Fui então conversar com “Seu” Francisco, na época com 87 anos. Quando soube que eu era do Crato, perguntou de imediato: “Me dê notícia do Coronel Quinco Pinheiro?” Surpresa enorme. Falou exatamente do meu avô paterno, falecido em 1936. Quando informei que era neto do Coronel e tinha o mesmo nome dele, “Seu” Francisco liberou a memória e relembrou muitas histórias envolvendo meu avô e os irmãos dele: Hermógenes, Cícero, Pedro e Artur, os mencionados por ele. Contou detalhes das viagens para as invernadas. Esclareceu que era o cozinheiro da tropa. Saía horas antes para preparar o almoço em pontos pré-determinados.

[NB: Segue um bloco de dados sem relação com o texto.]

-- ==== Sys2Proof/Machine/Matrix.lean ====
section
/-! DEFINITION. The matrix stream: issue checks (R311), steps (R313 to R317), tile control (R318 to R320, R322, R323), ranked rows (R67, R68,
R321), batches (R250, R251). -/

namespace Sys2Proof.Machine

/-! ### Tiles -/

/-- The words of a run of keys replaced by others of the same run, rising. -/
def Tab.replaceRun {α : Type} (t : Tab α) (lo hi : Nat) (new : Tab α) : Tab α :=
  t.filter (fun p => decide (p.1 < lo)) ++ new ++ t.filter (fun p => decide (hi ≤ p.1))

/-- The words of row i of tile t. -/
def rowWords (tile : Tab Word) (t i : Nat) : Tab Word :=
  tile.filter (fun p => decide (tileWord t i 0 ≤ p.1 ∧ p.1 < tileWord t i 128))

/-- The stored words of a row given by a function of the column. -/
def rowOf (t i : Nat) (f : Nat → Word) : Tab Word :=
  (List.range 128).filterMap (fun j => if f j = 0 then none else some (tileWord t i j, f j))

/-- The words of tile t by a function of row and column. -/
def tileOf (tile : Tab Word) (t : Nat) (f : Nat → (Nat → Word) → Nat → Word) : Tab Word :=
  tile.replaceRun (tileWord t 0 0) (tileWord (t + 1) 0 0) ((List.range 128).flatMap fun i =>
    let row := rowWords tile t i
    rowOf t i (f i (fun j => row.val 0 (tileWord t i j))))

/-- The words of tile t removed: sum mode, every element +0. -/
def clearTile (tile : Tab Word) (t : Nat) : Tab Word := tile.replaceRun (tileWord t 0 0) (tileWord (t + 1) 0 0) []

/-- The words of tile u copied to tile t. -/
def copyTile (tile : Tab Word) (t u : Nat) : Tab Word :=
  if t = u then tile
  else
    let src := tile.filter (fun p => decide (tileWord u 0 0 ≤ p.1 ∧ p.1 < tileWord (u + 1) 0 0))
    tile.replaceRun (tileWord t 0 0) (tileWord (t + 1) 0 0) (src.map (fun p => (p.1 - tileWord u 0 0 + tileWord t 0 0, p.2)))

/-! ### Ranked rows (R67, R68, R321) -/

/-- Whether value v ranks before value w: smallest first when dir is set; NaNs last (R68). -/
def ranksBefore (dir : Bool) (v w : Word) : Bool :=
  let a := fp32.decode v.toNat
  let b := fp32.decode w.toNat
  if a.isNan then false else if b.isNan then true else if dir then a.lt b else b.lt a

/-- Whether two values are equal in rank: all NaNs are, and −0 and +0 (R68). -/
def ranksEqual (v w : Word) : Bool :=
  let a := fp32.decode v.toNat
  let b := fp32.decode w.toNat
  (a.isNan && b.isNan) || a.eq b

/-- Better(p, q) (R321). -/
def pairBetter (dir : Bool) (p q : Word × Word) : Bool :=
  ranksBefore dir p.1 q.1 || (ranksEqual p.1 q.1 && decide (p.2.toNat < q.2.toNat))

/-- RankInsert: the pairs of a row with one more, at most K of them (R321). -/
def rankInsert (k : Nat) (dir : Bool) (row : List (Word × Word)) (v x : Word) : List (Word × Word) :=
  let a := fp32.decode v.toNat
  let v : Word := if a.isNan then 0x7FC00000 else if a.isZero then 0 else v
  let go (row : List (Word × Word)) : List (Word × Word) :=
    let q := (row.filter (fun p => pairBetter dir p (v, x))).length
    if k ≤ q then row else (row.take q ++ [(v, x)] ++ row.drop q).take k
  match row.find? (fun p => decide (p.2 = x)) with
  | some p => if pairBetter dir (v, x) p then go (row.filter (fun p => decide (p.2 ≠ x))) else row
  | none => go row

/-- Every pair of a list inserted in order. -/
def rankInsertAll (k : Nat) (dir : Bool) (row : List (Word × Word)) (l : List (Word × Word)) : List (Word × Word) :=
  l.foldl (fun r p => rankInsert k dir r p.1 p.2) row

/-- The pairs of a row of words: the first LEN (R67). -/
def pairsOf (f : Nat → Word) : List (Word × Word) :=
  (List.range (Nat.min ((f 64).toNat % 64) 32)).map (fun j => (f (2 * j), f (2 * j + 1)))

/-- The words of a row of pairs: unused pairs up to 31, then LEN (R67). -/
def pairWords (l : List (Word × Word)) (j : Nat) : Word :=
  if j < 64 then
    let p := (l[j / 2]?).getD (0x7FC00000, 0xFFFFFFFF)
    if j % 2 = 0 then p.1 else p.2
  else if j = 64 then BitVec.ofNat 32 l.length else 0

/-- The pairs of row i of tile t. -/
def Ctx.rowPairs (c : Ctx) (t i : Nat) : List (Word × Word) :=
  let row := rowWords c.eng.tile t i
  pairsOf (fun j => row.val 0 (tileWord t i j))

/-- Inserts lists of pairs into rows of ranked tile t: row i takes `l i`. -/
def Ctx.mergeRows (c : Ctx) (t : Nat) (l : Nat → List (Word × Word)) : Ctx :=
  let d := c.eng.tdesc.val 0 t
  let f (i : Nat) (old : Nat → Word) (j : Nat) : Word :=
    if l i = [] then old j else pairWords (rankInsertAll (descK d) (descDir d) (pairsOf old) (l i)) j
  { c with eng := { c.eng with tile := tileOf c.eng.tile t f } }

/-! ### The form of a step (R313, R314, R317, R182) -/

/-- A multiply step: tile, format pair, whether it starts from zero, keeping reads, first row and column, zero points. -/
structure MmaForm where
  t : Nat
  fp : Nat
  fresh : Bool
  ka : Bool
  kb : Bool
  row0 : Nat
  col0 : Nat
  za : Int
  zb : Int
deriving DecidableEq, Repr

/-- The formats an FP code admits for A and for B, group size, largest depth, depth granule (R182, R313). -/
def mmaPair : Nat → List Nat × List Nat × Nat × Nat × Nat
  | 0 => ([0x09], [0x09], 8, 256, 8)
  | 1 => ([0x0A], [0x0A], 8, 256, 8)
  | 2 => ([0x10], [0x10], 16, 512, 16)
  | 3 => ([0x10], [0x11], 16, 512, 16)
  | 4 => ([0x11], [0x10], 16, 512, 16)
  | 5 => ([0x11], [0x11], 16, 512, 16)
  | 6 => ([0x18, 0x19], [0x18, 0x19], 16, 512, 32)
  | 7 => ([0x1A], [0x1A], 32, 1024, 32)
  | 8 => ([0x1B], [0x1B], 32, 1024, 64)
  | _ => ([0x01], [0x01], 16, 512, 8)

/-- The format of an operand: its own when the pair admits it; the one the pair names when it carries code 0x00 (R164). -/
def mmaFmt (h : Handle) (l : List Nat) : Option Nat :=
  if hFmt h = 0 then (match l with | [f] => some f | _ => none) else l.find? (· = hFmt h)

/-- Where the side planes of a ring operand end in its slot; 0 for a format without them (R172, R316). -/
def slotSides (h : Handle) (fmt : Nat) : Nat :=
  (sidePlanes [] (setHfld (setHfld h 0 56 0) 236 4 0) fmt).foldl (fun n p => Nat.max n (p.1 + p.2)) 0

/-- The bytes a ring operand takes in its slot: from the lowest to the highest byte its elements reach, side planes included
(R172, R226, R316). -/
def slotBytes (h : Handle) (fmt : Nat) : Nat :=
  let (lo, hi) := hRange h ((fmtBits fmt).getD 8)
  Nat.max (slotSides h fmt) (if hEmpty h then 0 else (hi - lo).toNat)

/-- The ranges an operand covers: element plane and side planes, as (address, bytes). -/
def operandRanges (pl : List (Nat × Nat)) (h : Handle) (fmt : Nat) : List (Nat × Nat) :=
  let (lo, hi) := hRange h ((fmtBits fmt).getD 8)
  (wrap 56 (hBase h + lo), (hi - lo).toNat) :: sidePlanes pl h fmt

/-- The first byte of a range outside core c's own slice, if any is. -/
def outsideSlice (core : Nat) (r : Nat × Nat) : Option Nat :=
  let lo := 0x00FE000000000000 + core * 2 ^ 23
  if r.2 = 0 then none
  else if r.1 < lo ∨ lo + 2 ^ 23 ≤ r.1 then some r.1
  else if lo + 2 ^ 23 < r.1 + r.2 then some (lo + 2 ^ 23)
  else none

Não tinha levado máquina fotográfica e a digital não existia. O jeito era recorrer a fotógrafo profissional. O único que havia na cidade estava numa chácara distante 4 km. Apelei para um táxi e fui buscar o profissional, por sinal um nissei. De início, recusou a proposta, alegando que era feriado, estava com a família, o foto fechado e não iria preparar o equipamento, gastar um filme para tirar uma foto. Ante minha insistência, concordou fazer o trabalho, mas exigiu o preço Cr$ 12.000,00 (o equivalente a R$ 536,00 hoje, corrigido pelo INPC). Como não tinha alternativa, uma vez que viajaria para Brasília no ônibus das 22 h, paguei a quantia pedida.
Mandei a foto para meu pai, que andou seis meses com a fotografia no bolso mostrando e contando a história a todos os velhinhos que moraram nas propriedades da família. Duas pessoas se lembraram do personagem. O “Seu” Francisco, empregado de Cora Coralina, era na verdade Tomás, morador do Tio Cícero, mas também prestava serviços aos outros tios.

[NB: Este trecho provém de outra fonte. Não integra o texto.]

/-- What a vector operation does. -/
def vecAct (s : State) (id : Nat) (c : Ctx) (v : VecOp) : State × VecEnd :=
  let w := s.whoTask c 1 false
  let env := s.envTask c
  let at2 (f : Val → Val → Val) (l : List Val) : Val := f (l.getD 0 .nan) (l.getD 1 .nan)
  match v.instr with
  | .vadd _ _ _ _ bs => vecArith s w env v bs false (at2 (Val.add v.mode)) (· + ·)
  | .vsub _ _ _ _ bs => vecArith s w env v bs false (at2 (fun a b => Val.add v.mode a b.negate)) (· - ·)
  | .vmul _ _ _ _ bs => vecArith s w env v bs false (at2 Val.mul) (· * ·)
  | .vfma _ _ _ _ bs =>
    vecArith s w env v bs true (fun l => Val.add v.mode ((l.getD 0 .nan).mul (l.getD 1 .nan)) (l.getD 2 .nan)) (fun a _ => a)
  | .vmin _ _ _ _ bs => vecArith s w env v bs false (at2 (Val.minMax false)) Min.min
  | .vmax _ _ _ _ bs => vecArith s w env v bs false (at2 (Val.minMax true)) Max.max
  | .vabs .. => vecSign s w env v Val.abs (fun sign x => x % sign) (fun x => (x.natAbs : Int))
  | .vneg .. => vecSign s w env v Val.negate (fun sign x => x ^^^ sign) (fun x => -x)
  | .vrcp .. => vecFun s w env v valRcp
  | .vrsq .. => vecFun s w env v valRsq
  | .vexp _ _ _ base2 => vecFun s w env v (valExp base2)
  | .vlog2 .. => vecFun s w env v valLog2
  | .vtbl _ _ t _ => vecFun s w env v (tableVal c t.toNat)
  | .vtblLoad _ t => loadTable s w env id v t.toNat
  | .vcmp _ _ _ cond => vecMap s w env v [.ok v.ha, .ok v.hb] fun x _ _ =>
    b2n (vcmpHolds cond.toNat (hVal v.ha (x.getD 0 0)) (hVal v.hb (x.getD 1 0)))
  | .vsel .. => vecMap s w env v [.ok v.ha, .ok v.hb, .ok v.hm] fun x draw _ =>
    if x.getD 2 0 ≠ 0 then v.convert v.ha false draw (x.getD 0 0) else v.convert v.hb false draw (x.getD 1 0)
  | .vcvt _ _ _ sat => vecMap s w env v [.ok v.ha] fun x draw _ => v.convert v.ha sat draw (x.getD 0 0)
  | .vred _ _ _ op => vecRows s w env v (redRow v op.toNat)
  | .vamax .. => vecRows s w env v fun _ row =>
    v.enc false 0 ((row.map (fun x => (hVal v.ha x).abs)).foldl (Val.minMax true) Val.zero)
  | .vscan _ _ _ ex => vecScan s w env v ex
  | .vhist _ _ clr => vecHist s w env v clr
  | .viota .. => vecMap s w env v [] fun _ draw e =>
    let x := v.scal.toInt + e
    if isFloatF (hFmt v.hd) then v.enc false draw (Val.ofInt x) else wrap (argBits v.hd) x
  | .vmov .. => vecMap s w env v [.ok v.ha] fun x _ _ => x.getD 0 0
  | .vmovScalar .. => vecMap s w env v [] fun _ _ _ => v.scal.toNat % 2 ^ argBits v.hd
  | .vshuf .. => vecShuffle s w env v
  | .vpush _ _ _ sc => match v.run with
    | none => streamBegin s w env c sc.toNat v.hd v.ha fun s =>
      let (s, ms, cut) := readCol s w env v.hb
      let (s, l, e) := maskedRows w env v (ms.zipIdx.map (fun p => (p.2, p.1))) s
      (s, l, if e.isSome then e else cut)
    | some r => streamStep s r fun s _ bs => pushRow s w env (hBase v.hd) r.capl r.recb bs
  | .vpop _ _ _ sc => match v.run with
    | none => streamBegin s w env c sc.toNat v.ha v.hd fun s => (s, (List.range (hRows v.hd)).map (fun i => (i, [])), none)
    | some r => streamStep s r fun s i _ => popInto s w env v r.capl r.recb i
  | _ => (s, .ok)

/-- Whether a younger operation's writes are held by a FENCE (R98). -/
def Ctx.fenced (c : Ctx) (seq : Nat) : Bool := c.ph.fences.any (fun f => decide (f.seq ≤ seq))

/-- Whether a record of a unit that waits for a place in the fault queue holds that unit (R387). -/
def Ctx.unitHeld (c : Ctx) (slot : Nat) : Bool := c.xf.waitq.any (fun r => decide (r.slot = slot))

/-- An engine operation without a log entry consumed an uncorrectable error: the rollback, or a record when it is of an earlier phase
(R405). -/
def unitUe (s : State) (id : Nat) (c : Ctx) (slot pc phase va : Nat) (stepf : Bool) : State :=
  if phase = c.ph.no then s.push 0 id (.ueAbortReceive id 0xFF) else engineFail s id slot pc Cause.dataError va 0 stepf

/-- Whether a vector operation comes after an older access of its core to a diverted context it accesses (R403). -/
def State.vecFollows (s : State) (c : Ctx) (v : VecOp) : Bool :=
  let first (p : Place) : Bool := (s.divCtx p).any (fun x => s.rangesMeet x (v.rd ++ v.wr))
  c.ph.memq.any (fun m => decide (m.seq ≤ v.seq) && first m.place) || c.ph.late.any (fun (_, q, l) => decide (q < v.seq) && first l.place)

/-- VEC_COMPLETE: the oldest vector operation of the task is performed, a VPUSH or VPOP one record at a time, unless a FENCE or a waiting record
holds it; a diverted block sends it back to wait, with nothing done (R327, R328, R340, R400, R406). -/
def execVecComplete (s : State) : Host.Outcome State Fault Refusal :=
  let id := s.subj
  match s.ctx id with
  | none => .next s
  | some c => match c.eng.vq with
    | [] => .next s
    | v :: _ =>
      if c.fenced v.seq || c.unitHeld 4 || s.vecFollows c v then .next (s.push 1 id .vecComplete)
      else
        let (s1, r) := vecAct s id c v
        let pops := match v.instr with
          | .vpush .. => true
          | .vpop .. => true
          | _ => false
        let drop (s : State) (nr : Bool) : State :=
          let s := s.updCtx id fun c => { c with eng := { c.eng with vq := c.eng.vq.drop 1 }, ph := { c.ph with nr := c.ph.nr || nr } }
          let more := (s.ctx id).any (fun c => !c.eng.vq.isEmpty)
          if more then s.push 0 id .vecComplete else s
        let fail (s : State) (va : Nat) (f : Option (Nat × Nat × DWord)) : State := match f with
          | some (cause, a, d) => engineFail s id 4 v.pc cause a d v.stepf
          | none => unitUe s id c 4 v.pc v.phase va v.stepf
        match r with
        | .ok => .next (drop s1 pops)
        | .more run =>
          let s := s1.updCtx id fun c => { c with
            eng := { c.eng with vq := { v with run := some run } :: c.eng.vq.drop 1 }, ph := { c.ph with nr := true } }
          .next (s.push 1 id .vecComplete)
        | .cut va f => .next (fail (drop s1 pops) va f)
        | .bad cause a => .next (engineFail (drop s1 false) id 4 v.pc cause a 0 v.stepf)
        | .stop e =>
          if e.ue then .next (fail (drop s1 false) e.va none)
          else if e.fault.isSome then .next (fail (drop s1 false) e.va e.fault)
          else .next ((s.keepAsks s1).push 1 id .vecComplete)

end Sys2Proof.Machine
end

Quando ainda se chamava Tomás envolveu-se numa briga e o desafeto terminou morto. Evadiu-se do Crato em 1932.
(Dedicado à prima Glória Ordóñez, pela sugestão de escrevr o texto - Joaquim Pinheiro)
5 comentários:
Joaquim tem sempre muitas histórias pra contar. E história boa!
Vejam só esta de encontrar seu Tomás/Francisco na casa de Cora Coralina, com uma história fantástica de vida.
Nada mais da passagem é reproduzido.